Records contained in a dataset

──────

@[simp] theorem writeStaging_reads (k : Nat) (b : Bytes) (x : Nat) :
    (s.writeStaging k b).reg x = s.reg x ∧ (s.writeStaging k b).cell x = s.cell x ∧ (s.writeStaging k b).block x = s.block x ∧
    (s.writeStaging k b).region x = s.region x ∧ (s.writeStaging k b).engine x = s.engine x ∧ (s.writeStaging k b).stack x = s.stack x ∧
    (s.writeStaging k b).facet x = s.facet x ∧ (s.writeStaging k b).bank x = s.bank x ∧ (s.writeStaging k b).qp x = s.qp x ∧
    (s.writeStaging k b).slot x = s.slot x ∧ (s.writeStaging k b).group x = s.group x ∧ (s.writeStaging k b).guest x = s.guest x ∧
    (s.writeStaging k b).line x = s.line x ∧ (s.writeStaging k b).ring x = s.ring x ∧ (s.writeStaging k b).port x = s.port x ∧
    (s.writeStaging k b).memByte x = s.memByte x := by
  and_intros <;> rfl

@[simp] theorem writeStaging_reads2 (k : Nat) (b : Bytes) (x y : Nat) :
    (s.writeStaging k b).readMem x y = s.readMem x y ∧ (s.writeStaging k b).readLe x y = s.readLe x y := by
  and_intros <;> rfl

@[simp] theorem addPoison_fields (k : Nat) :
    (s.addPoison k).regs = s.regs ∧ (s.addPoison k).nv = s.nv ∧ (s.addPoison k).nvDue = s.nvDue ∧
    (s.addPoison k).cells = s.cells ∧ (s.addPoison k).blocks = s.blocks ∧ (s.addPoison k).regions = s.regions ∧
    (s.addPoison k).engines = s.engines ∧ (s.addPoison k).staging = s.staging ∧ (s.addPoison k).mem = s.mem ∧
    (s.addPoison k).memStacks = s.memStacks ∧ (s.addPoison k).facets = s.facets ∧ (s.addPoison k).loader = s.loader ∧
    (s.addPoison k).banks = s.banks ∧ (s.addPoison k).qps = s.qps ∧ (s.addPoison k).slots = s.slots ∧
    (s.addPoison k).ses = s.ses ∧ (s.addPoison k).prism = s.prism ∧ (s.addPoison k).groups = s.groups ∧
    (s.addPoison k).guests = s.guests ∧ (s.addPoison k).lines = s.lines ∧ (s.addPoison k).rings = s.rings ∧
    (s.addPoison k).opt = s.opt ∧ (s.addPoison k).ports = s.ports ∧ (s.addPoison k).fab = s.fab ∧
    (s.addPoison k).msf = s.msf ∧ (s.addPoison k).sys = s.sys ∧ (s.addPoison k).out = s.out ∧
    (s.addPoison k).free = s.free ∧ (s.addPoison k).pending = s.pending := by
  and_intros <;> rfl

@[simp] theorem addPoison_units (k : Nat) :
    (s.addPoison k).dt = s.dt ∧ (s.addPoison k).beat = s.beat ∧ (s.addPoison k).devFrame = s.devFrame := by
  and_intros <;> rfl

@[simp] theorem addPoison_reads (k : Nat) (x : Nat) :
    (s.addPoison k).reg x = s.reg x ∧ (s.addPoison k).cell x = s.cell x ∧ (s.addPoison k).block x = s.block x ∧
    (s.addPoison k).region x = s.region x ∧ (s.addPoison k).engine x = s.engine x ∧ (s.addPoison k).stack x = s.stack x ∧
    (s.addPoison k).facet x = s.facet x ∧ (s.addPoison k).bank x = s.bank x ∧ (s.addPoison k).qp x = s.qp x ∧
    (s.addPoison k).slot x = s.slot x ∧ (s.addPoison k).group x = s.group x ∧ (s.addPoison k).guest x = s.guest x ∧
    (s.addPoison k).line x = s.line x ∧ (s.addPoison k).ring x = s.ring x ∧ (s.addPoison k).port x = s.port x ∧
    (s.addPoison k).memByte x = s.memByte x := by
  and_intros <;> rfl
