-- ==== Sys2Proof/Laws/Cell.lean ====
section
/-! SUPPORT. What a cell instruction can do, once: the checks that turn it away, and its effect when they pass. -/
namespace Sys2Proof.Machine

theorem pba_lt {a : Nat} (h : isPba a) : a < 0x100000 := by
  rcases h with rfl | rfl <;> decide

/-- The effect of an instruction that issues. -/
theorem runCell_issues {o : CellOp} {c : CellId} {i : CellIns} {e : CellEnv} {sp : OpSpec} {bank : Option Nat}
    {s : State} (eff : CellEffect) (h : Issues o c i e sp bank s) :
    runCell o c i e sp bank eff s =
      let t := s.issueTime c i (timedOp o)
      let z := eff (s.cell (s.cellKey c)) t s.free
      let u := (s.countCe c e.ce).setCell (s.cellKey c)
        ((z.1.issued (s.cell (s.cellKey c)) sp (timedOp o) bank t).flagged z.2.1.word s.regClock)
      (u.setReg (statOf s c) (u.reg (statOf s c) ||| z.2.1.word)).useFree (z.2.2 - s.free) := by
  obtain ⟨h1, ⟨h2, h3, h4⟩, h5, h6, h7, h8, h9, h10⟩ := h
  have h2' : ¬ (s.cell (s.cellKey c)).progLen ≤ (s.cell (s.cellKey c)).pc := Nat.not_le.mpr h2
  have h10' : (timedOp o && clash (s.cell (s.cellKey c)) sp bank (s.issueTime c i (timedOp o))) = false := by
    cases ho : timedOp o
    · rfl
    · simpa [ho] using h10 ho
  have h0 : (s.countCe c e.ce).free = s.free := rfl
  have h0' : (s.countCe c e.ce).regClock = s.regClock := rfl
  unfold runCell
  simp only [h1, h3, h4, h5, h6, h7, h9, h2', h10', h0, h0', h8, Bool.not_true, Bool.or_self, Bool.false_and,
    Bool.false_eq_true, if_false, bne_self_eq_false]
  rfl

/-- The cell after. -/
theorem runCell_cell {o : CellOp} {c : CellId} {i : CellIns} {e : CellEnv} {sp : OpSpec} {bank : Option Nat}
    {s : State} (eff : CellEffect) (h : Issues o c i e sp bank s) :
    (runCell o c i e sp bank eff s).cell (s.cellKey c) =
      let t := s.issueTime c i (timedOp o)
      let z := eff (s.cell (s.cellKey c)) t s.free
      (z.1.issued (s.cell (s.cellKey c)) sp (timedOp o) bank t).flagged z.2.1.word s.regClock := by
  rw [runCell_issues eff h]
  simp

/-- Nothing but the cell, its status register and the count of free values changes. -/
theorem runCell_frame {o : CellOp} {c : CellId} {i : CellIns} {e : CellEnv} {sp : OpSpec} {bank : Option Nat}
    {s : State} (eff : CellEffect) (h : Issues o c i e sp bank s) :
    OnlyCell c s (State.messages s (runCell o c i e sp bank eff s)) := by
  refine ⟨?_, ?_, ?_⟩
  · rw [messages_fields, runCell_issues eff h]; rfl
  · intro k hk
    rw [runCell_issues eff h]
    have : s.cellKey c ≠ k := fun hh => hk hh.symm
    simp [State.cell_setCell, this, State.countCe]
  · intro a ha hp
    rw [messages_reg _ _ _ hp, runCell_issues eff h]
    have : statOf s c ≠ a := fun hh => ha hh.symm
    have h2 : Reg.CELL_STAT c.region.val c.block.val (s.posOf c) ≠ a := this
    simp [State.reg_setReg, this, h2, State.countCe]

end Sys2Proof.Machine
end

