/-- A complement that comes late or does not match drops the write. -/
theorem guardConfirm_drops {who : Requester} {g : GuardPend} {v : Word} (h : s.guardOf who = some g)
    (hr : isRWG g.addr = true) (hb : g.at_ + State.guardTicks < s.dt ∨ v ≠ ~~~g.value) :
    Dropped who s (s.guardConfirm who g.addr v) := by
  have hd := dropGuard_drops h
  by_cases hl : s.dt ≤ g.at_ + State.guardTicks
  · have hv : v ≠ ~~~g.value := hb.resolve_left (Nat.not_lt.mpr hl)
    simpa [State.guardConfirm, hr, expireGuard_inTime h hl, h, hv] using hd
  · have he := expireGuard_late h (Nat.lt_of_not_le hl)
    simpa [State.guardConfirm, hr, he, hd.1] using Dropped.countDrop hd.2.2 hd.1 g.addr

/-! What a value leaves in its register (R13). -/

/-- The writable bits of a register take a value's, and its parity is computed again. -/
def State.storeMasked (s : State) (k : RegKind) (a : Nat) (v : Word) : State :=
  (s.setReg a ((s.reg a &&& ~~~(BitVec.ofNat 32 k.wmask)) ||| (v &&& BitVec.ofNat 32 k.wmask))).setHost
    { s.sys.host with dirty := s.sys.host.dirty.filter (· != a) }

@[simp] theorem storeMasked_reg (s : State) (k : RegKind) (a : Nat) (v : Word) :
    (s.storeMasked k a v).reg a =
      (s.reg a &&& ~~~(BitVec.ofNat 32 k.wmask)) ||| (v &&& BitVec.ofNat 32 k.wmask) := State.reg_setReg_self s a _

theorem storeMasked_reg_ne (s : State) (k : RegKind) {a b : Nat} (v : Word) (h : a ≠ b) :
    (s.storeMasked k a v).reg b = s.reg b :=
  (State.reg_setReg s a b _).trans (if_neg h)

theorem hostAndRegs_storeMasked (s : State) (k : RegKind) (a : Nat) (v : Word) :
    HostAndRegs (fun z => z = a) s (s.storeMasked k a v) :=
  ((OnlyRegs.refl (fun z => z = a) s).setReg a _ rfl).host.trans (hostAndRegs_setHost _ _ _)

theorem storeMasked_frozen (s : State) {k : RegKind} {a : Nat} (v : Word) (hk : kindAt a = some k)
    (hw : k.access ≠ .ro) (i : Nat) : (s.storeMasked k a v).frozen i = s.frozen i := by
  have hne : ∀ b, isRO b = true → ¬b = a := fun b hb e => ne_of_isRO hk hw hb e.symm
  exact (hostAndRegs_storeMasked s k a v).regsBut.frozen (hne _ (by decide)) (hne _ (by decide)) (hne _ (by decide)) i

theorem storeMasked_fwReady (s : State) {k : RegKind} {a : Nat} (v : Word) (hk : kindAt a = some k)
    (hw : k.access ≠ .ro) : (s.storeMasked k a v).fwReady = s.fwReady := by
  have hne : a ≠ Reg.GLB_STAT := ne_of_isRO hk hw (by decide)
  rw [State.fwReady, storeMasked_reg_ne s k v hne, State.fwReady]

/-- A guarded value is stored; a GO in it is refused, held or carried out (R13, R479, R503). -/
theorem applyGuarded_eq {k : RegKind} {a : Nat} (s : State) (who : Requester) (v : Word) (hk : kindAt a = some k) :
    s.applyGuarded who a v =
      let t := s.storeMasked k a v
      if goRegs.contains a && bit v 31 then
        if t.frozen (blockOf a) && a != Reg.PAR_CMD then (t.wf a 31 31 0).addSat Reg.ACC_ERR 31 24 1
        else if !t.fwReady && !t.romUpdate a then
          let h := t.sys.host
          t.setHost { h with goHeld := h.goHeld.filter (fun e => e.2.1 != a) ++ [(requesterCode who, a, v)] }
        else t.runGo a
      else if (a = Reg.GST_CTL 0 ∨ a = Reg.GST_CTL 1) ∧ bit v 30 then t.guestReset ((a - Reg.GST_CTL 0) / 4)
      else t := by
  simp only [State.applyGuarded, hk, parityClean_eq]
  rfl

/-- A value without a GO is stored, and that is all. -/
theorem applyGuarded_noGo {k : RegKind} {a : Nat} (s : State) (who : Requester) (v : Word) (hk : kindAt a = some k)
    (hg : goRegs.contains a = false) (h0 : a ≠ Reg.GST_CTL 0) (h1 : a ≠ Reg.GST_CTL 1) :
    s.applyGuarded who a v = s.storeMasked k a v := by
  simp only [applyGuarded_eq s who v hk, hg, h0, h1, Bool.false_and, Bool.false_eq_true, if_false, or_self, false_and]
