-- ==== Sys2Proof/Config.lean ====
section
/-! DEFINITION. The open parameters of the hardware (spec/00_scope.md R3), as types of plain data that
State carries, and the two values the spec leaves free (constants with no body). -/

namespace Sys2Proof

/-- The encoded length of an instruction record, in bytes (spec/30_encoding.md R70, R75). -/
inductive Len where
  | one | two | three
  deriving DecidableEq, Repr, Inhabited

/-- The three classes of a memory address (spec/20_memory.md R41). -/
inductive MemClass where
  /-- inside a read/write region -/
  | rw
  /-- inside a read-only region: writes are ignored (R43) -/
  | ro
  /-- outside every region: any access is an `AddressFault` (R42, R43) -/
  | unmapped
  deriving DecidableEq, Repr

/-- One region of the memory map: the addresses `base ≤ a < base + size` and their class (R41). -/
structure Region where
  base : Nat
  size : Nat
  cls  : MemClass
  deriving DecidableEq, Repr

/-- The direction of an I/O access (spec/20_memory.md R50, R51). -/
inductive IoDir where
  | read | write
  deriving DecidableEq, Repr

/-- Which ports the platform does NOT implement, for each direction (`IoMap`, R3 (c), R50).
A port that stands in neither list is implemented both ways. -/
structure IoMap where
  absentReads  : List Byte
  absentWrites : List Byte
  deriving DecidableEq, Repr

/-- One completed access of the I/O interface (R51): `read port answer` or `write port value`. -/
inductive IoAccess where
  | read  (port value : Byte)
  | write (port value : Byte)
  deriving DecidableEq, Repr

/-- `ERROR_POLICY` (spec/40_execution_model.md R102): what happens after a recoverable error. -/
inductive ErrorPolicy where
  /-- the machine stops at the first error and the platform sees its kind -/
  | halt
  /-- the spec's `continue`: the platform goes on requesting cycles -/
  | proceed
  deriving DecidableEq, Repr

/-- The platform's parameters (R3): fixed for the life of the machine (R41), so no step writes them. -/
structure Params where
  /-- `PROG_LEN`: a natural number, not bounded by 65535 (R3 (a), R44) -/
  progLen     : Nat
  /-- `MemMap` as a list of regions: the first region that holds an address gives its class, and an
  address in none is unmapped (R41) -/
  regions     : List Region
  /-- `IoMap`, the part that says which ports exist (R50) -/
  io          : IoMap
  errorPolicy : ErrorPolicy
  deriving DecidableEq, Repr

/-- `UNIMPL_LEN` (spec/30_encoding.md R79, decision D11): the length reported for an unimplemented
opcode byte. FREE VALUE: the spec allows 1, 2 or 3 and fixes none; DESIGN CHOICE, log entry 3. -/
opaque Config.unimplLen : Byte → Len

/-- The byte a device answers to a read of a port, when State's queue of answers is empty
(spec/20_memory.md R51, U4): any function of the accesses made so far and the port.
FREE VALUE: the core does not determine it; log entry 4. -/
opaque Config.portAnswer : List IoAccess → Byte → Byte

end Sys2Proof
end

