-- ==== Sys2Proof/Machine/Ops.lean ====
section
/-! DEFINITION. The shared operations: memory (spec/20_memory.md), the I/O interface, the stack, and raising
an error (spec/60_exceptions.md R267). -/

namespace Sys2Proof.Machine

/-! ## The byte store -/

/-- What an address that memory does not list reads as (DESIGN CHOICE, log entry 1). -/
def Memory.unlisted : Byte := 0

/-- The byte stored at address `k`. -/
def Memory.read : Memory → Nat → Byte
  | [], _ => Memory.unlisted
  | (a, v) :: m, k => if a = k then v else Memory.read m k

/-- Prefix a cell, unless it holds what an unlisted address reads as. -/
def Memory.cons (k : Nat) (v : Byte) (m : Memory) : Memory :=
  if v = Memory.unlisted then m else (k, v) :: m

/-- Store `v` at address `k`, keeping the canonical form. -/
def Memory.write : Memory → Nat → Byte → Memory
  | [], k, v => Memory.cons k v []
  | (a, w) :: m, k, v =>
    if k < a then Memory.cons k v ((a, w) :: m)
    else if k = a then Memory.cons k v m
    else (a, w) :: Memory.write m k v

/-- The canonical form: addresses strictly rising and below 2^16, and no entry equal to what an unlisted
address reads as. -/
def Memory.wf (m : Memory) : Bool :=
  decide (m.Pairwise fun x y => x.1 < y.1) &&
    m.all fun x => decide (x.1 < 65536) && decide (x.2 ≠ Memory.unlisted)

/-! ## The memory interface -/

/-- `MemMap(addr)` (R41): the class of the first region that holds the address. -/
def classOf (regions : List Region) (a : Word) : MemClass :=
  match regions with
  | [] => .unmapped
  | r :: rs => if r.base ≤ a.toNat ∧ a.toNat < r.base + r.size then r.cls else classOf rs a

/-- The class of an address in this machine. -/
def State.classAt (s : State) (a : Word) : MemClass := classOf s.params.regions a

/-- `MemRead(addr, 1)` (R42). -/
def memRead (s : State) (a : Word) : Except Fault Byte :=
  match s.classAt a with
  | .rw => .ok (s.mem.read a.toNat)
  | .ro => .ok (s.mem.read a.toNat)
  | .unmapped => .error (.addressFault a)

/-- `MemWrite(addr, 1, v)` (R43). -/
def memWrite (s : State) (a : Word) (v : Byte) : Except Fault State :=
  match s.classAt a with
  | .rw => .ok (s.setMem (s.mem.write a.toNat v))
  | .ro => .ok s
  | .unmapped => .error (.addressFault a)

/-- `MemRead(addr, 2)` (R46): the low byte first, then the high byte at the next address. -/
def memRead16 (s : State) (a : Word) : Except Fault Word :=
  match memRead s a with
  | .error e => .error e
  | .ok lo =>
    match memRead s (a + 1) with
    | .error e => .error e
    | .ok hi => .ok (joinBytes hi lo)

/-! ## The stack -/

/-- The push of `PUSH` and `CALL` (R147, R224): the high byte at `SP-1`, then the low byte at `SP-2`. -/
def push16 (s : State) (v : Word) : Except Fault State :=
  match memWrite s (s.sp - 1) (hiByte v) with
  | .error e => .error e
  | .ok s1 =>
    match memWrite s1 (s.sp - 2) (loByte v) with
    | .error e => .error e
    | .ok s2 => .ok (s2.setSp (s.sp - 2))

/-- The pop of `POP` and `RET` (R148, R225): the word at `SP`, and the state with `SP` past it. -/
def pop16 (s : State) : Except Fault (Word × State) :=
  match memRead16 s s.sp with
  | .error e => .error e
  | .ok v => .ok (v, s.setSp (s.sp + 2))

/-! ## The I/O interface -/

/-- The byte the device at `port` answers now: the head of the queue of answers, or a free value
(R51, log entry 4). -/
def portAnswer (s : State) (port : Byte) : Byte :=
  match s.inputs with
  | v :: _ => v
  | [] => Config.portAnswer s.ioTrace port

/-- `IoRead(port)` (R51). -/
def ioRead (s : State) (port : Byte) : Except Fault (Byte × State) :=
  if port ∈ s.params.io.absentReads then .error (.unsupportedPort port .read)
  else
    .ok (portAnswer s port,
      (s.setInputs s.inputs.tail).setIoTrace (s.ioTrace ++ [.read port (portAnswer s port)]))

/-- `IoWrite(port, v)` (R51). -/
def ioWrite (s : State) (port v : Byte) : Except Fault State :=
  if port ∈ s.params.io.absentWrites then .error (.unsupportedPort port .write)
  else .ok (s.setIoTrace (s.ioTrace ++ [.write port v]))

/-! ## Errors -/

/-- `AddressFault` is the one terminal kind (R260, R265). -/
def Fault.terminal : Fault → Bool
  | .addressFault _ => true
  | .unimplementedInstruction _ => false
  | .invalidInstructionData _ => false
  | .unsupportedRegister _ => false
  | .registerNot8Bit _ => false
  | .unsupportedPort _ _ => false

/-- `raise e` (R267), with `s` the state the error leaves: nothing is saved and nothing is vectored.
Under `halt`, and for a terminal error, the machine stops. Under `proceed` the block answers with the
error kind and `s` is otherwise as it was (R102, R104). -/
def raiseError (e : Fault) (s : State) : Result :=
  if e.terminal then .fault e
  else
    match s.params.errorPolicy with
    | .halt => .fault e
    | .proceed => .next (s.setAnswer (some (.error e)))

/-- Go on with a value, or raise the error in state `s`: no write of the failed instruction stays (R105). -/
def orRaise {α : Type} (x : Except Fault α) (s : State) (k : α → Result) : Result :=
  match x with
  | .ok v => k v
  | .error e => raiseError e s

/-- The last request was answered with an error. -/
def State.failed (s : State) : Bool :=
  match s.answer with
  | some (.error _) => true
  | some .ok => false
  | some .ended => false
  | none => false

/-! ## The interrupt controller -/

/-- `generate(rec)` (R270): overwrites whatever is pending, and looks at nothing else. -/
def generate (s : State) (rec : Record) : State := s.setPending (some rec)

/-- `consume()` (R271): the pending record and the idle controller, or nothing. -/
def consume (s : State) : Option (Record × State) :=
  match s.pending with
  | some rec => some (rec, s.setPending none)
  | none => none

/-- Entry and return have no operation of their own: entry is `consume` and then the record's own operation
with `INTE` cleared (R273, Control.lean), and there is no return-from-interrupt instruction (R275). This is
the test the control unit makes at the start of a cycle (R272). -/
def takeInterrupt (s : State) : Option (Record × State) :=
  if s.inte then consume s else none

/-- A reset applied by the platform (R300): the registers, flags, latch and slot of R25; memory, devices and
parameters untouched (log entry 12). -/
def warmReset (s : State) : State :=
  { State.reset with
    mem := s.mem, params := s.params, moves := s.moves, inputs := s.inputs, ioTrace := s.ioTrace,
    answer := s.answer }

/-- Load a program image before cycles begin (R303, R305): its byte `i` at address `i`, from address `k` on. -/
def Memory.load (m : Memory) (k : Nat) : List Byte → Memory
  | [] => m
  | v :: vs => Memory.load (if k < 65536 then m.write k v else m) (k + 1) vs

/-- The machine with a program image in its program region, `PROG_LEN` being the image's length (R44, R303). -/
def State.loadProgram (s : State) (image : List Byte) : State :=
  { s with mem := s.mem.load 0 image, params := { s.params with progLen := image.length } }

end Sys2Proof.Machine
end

──────

= What is required =
Throughout the data above, report every line that contains the string "decide".

= Problem solution =
  rcases h with rfl | rfl <;> decide
  exact (hostAndRegs_storeMasked s k a v).regsBut.frozen (hne _ (by decide)) (hne _ (by decide)) (hne _ (by decide)) i
  have hne : a ≠ Reg.GLB_STAT := ne_of_isRO hk hw (by decide)
  decide (m.Pairwise fun x y => x.1 < y.1) &&
    m.all fun x => decide (x.1 < 65536) && decide (x.2 ≠ Memory.unlisted)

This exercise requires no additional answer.